2.5 de oppervlakte van een bouwwerk

tussen de buitenwerkse gevelvlakken en/of het hart van de scheidingsmuren, neerwaarts geprojecteerd op het gemiddelde niveau van het afgewerkte bouwterrein ter plaatse van het bouwwerk.

2.6 de afstand tot de perceelsgrens

de afstand tussen de perceelsgrens en het dichtstbijzijnde punt van een bouwwerk;

Bij de toepassing van het bepaalde ten aanzien van het bouwen worden ondergeschikte bouwdelen, als plinten, pilasters, kozijnen, gevelversieringen, ventilatiekanalen, schoorstenen, gevel- en kroonlijsten, luifels, erkers, balkons en overstekende daken buiten beschouwing gelaten, mits de overschrijding van bouw-, c.q. bestemmingsgrenzen niet meer dan 1 meter bedraagt.
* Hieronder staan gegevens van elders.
-- ==== Sys2Proof/Syntax.lean ====
section
/-! DEFINITION. The instructions: one constructor per row of spec/opcode_table.json (30_encoding.md R98). -/

namespace Sys2Proof

/-- The rows of the opcode table.
BYTE rows are input bytes (R65 to R88), their fields carried and never examined (R89, R90).
STEP rows are the (state, byte class) transitions (R97); an operand `b` is the byte the row takes.
CMD rows are the transaction-level operations, selected by name (R98); an instance is named by its
place in the order of creation. DESIGN CHOICE, safe: the names of instances (log 11). -/
inductive Instr
  /-- `DATA`, 0x00..0x7F (R65). -/
  | data (v : BitVec 7)
  /-- `ST_8n`, 0x80..0x8F (R66). -/
  | st8n (n : BitVec 4)
  /-- `ST_9n`, 0x90..0x9F (R67). -/
  | st9n (n : BitVec 4)
  /-- `ST_An`, 0xA0..0xAF (R68). -/
  | stAn (n : BitVec 4)
  /-- `ST_Bn`, 0xB0..0xBF (R69). -/
  | stBn (n : BitVec 4)
  /-- `ST_Cn`, 0xC0..0xCF (R70). -/
  | stCn (n : BitVec 4)
  /-- `ST_Dn`, 0xD0..0xDF (R71). -/
  | stDn (n : BitVec 4)
  /-- `ST_En`, 0xE0..0xEF (R72). -/
  | stEn (n : BitVec 4)
  /-- `SYSEX_START`, 0xF0 (R73). -/
  | sysexStart
  /-- `SC_F1` (R74). -/
  | scF1
  /-- `SC_F2` (R75). -/
  | scF2
  /-- `SC_F3` (R76). -/
  | scF3
  /-- `UNDEF_F4` (R77). -/
  | undefF4
  /-- `UNDEF_F5` (R78). -/
  | undefF5
  /-- `SC_F6` (R79). -/
  | scF6
  /-- `EOX_F7` (R80). -/
  | eoxF7
  /-- `RT_F8` (R81). -/
  | rtF8
  /-- `UNDEF_F9` (R82). -/
  | undefF9
  /-- `RT_FA` (R83). -/
  | rtFA
  /-- `RT_FB` (R84). -/
  | rtFB
  /-- `RT_FC` (R85). -/
  | rtFC
  /-- `UNDEF_FD` (R86). -/
  | undefFD
  /-- `RT_FE` (R87). -/
  | rtFE
  /-- `RT_FF` (R88). -/
  | rtFF
  /-- `HDR_SYSEX_START` (R121). -/
  | hdrSysexStart
  /-- `HDR_STATUS` on the byte `b` (R122 to R125). -/
  | hdrStatus (b : Byte)
  /-- `HDR_DATA_RS` on the byte `b` (R126 to R129). -/
  | hdrDataRs (b : Byte)
  /-- `HDR_DATA_NORS` on the byte `b` (R130). -/
  | hdrDataNors (b : Byte)
  /-- `SX_RESTART` (R141). -/
  | sxRestart
  /-- `SX_EOX` (R143). -/
  | sxEox
  /-- `SX_APPEND` on the byte `b` (R142). -/
  | sxAppend (b : Byte)
  /-- `PRM_APPEND` on the byte `b` (R150 to R152). -/
  | prmAppend (b : Byte)
  /-- `NEW(sink)` (R113, R200). -/
  | new (sink : Nat)
  /-- `FEED(data, offset, count, ts)` on instance `h` (R100). -/
  | feed (h : Nat) (data : List Byte) (offset count : Int) (ts : Timestamp)
  /-- `DISCARD` of instance `h` (R113, R202). -/
  | discard (h : Nat)
  /-- `CHUNK(bytes, ts?)` (R160). -/
  | chunk (bytes : List Byte) (ts : Option Timestamp)
  deriving DecidableEq, Repr

/-- The two-operand form `FEED(bytes, ts)`: offset 0 and count `|bytes|` (R110). -/
def Instr.feedAll (h : Nat) (bytes : List Byte) (ts : Timestamp) : Instr :=
  .feed h bytes 0 bytes.length ts

end Sys2Proof
end

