-- ==== Sys2Proof/Machine/Transitions.lean ====
section
/-! DEFINITION. The transitions of the Framer on its registers (41_header_state.md, 42_sysex_state.md,
43_params_state.md), `STEP` (40_feed_command.md R104), and the loop over a window's bytes (R103). -/

namespace Sys2Proof.Machine

/-- HDR_SYSEX_START (41_header_state.md R121). -/
def Framer.hdrSysexStart (f : Framer) : Framer :=
  { f with sxbuf := [0xF0#8], st := .sysEx }

/-- HDR_STATUS (R122) with its outcomes by length: R123, R124, R125. -/
def Framer.hdrStatus (b : Byte) (ts : Timestamp) (f : Framer) : Framer :=
  let f := { f with rs := some b }
  let len := lenOf b
  if len = 0 then f
  else
    let f := { f with mbuf := [b], explen := len, st := .params }
    if len = 1 then { f.emit .mbuf ts with st := .header }
    else f

/-- HDR_DATA_RS (R126) with its outcomes by length: R127, R128, R129. -/
def Framer.hdrDataRs (b : Byte) (ts : Timestamp) (f : Framer) : Framer :=
  match f.rs with
  | none => f
  | some r =>
    let len := lenOf r
    if len ≤ 1 then f
    else
      let f := { f with mbuf := [r, b], explen := len, st := .params }
      if len = 2 then { f.emit .mbuf ts with st := .header }
      else f

/-- HDR_DATA_NORS: the byte is dropped (R130). -/
def Framer.hdrDataNors (f : Framer) : Framer := f

/-- SX_RESTART: close the open frame with a synthetic 0xF7, emit it, open a new one (42_sysex_state.md R141). -/
def Framer.sxRestart (ts : Timestamp) (f : Framer) : Framer :=
  { Framer.emit .sxbuf ts { f with sxbuf := f.sxbuf ++ [0xF7#8] } with sxbuf := [0xF0#8], st := .sysEx }

/-- SX_APPEND (R142). -/
def Framer.sxAppend (b : Byte) (f : Framer) : Framer :=
  { f with sxbuf := f.sxbuf ++ [b] }

/-- SX_EOX: append, emit the completed frame, return to Header (R143). -/
def Framer.sxEox (ts : Timestamp) (f : Framer) : Framer :=
  { Framer.emit .sxbuf ts (f.sxAppend 0xF7#8) with st := .header }

/-- PRM_APPEND (43_params_state.md R150): complete (R151) or incomplete (R152). -/
def Framer.prmAppend (b : Byte) (ts : Timestamp) (f : Framer) : Framer :=
  let f := { f with mbuf := f.mbuf ++ [b] }
  if f.mbuf.length = f.explen.val then { f.emit .mbuf ts with st := .header } else f

/-- HEADER_STEP: the order of tests in Header state (41_header_state.md R120). -/
def Framer.headerStep (b : Byte) (ts : Timestamp) (f : Framer) : Framer :=
  if b = 0xF0#8 then f.hdrSysexStart
  else if isStatus b then f.hdrStatus b ts
  else if f.rsValid then f.hdrDataRs b ts
  else f.hdrDataNors

/-- SYSEX_STEP: the order of tests in SysEx state (42_sysex_state.md R140). -/
def Framer.sysExStep (b : Byte) (ts : Timestamp) (f : Framer) : Framer :=
  if b = 0xF0#8 then f.sxRestart ts
  else if b = 0xF7#8 then f.sxEox ts
  else f.sxAppend b

/-- `STEP(b, ts)`: dispatch on the parser state and on nothing else (40_feed_command.md R104). -/
def Framer.step (b : Byte) (ts : Timestamp) (f : Framer) : Framer :=
  match f.st with
  | .header => f.headerStep b ts
  | .sysEx => f.sysExStep b ts
  | .params => f.prmAppend b ts

/-- The STEP row a byte is handled by: the first whose test it passes (30_encoding.md R97). -/
def Framer.rowFor (b : Byte) (f : Framer) : Instr :=
  match f.st with
  | .header =>
    if b = 0xF0#8 then .hdrSysexStart
    else if isStatus b then .hdrStatus b
    else if f.rsValid then .hdrDataRs b
    else .hdrDataNors b
  | .sysEx => if b = 0xF0#8 then .sxRestart else if b = 0xF7#8 then .sxEox else .sxAppend b
  | .params => .prmAppend b

/-- Step bytes in order under one timestamp (the loop of 40_feed_command.md R103). -/
def Framer.stepAll (bs : List Byte) (ts : Timestamp) (f : Framer) : Framer :=
  bs.foldl (fun g b => g.step b ts) f

/-- Present one byte to the instance whose FEED is in progress: `STEP(b, ts)`. -/
def State.presentByte (s : State) (b : Byte) : Host.Outcome State Fault Refusal :=
  s.onRow (fun _ => true) fun ts f => f.step b ts

end Sys2Proof.Machine
end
De maximale bouwhoogte mag ten behoeve van deze ondergeschikte bouwwerken met ten hoogste 1 meter worden overschreden.

Hoofdstuk 2 Bestemmingsregels

Artikel 3 Agrarisch

3.1 Bestemmingsomschrijving

De voor 'Agrarisch' aangewezen gronden zijn bestemd voor:

  • a. behoud en herstel van de landschappelijke waarden;
  • b. behoud van de natuurlijke waarden;
  • c. agrarisch grondgebruik;
  • d. water en waterhuishoudkundige voorzieningen.

met de daarbij behorende

  • a. bouwwerken, geen gebouwen zijnde;
  • b. wegen en toegangswegen.
3.2 Bouwregels
3.2.1 Gebouwen

Het oprichten van gebouwen is niet toegestaan.

3.2.2 Bouwwerk, geen gebouw zijnde

De hoogte van de bouwwerken, geen gebouwen zijnde, mag niet meer dan 3 meter bedragen.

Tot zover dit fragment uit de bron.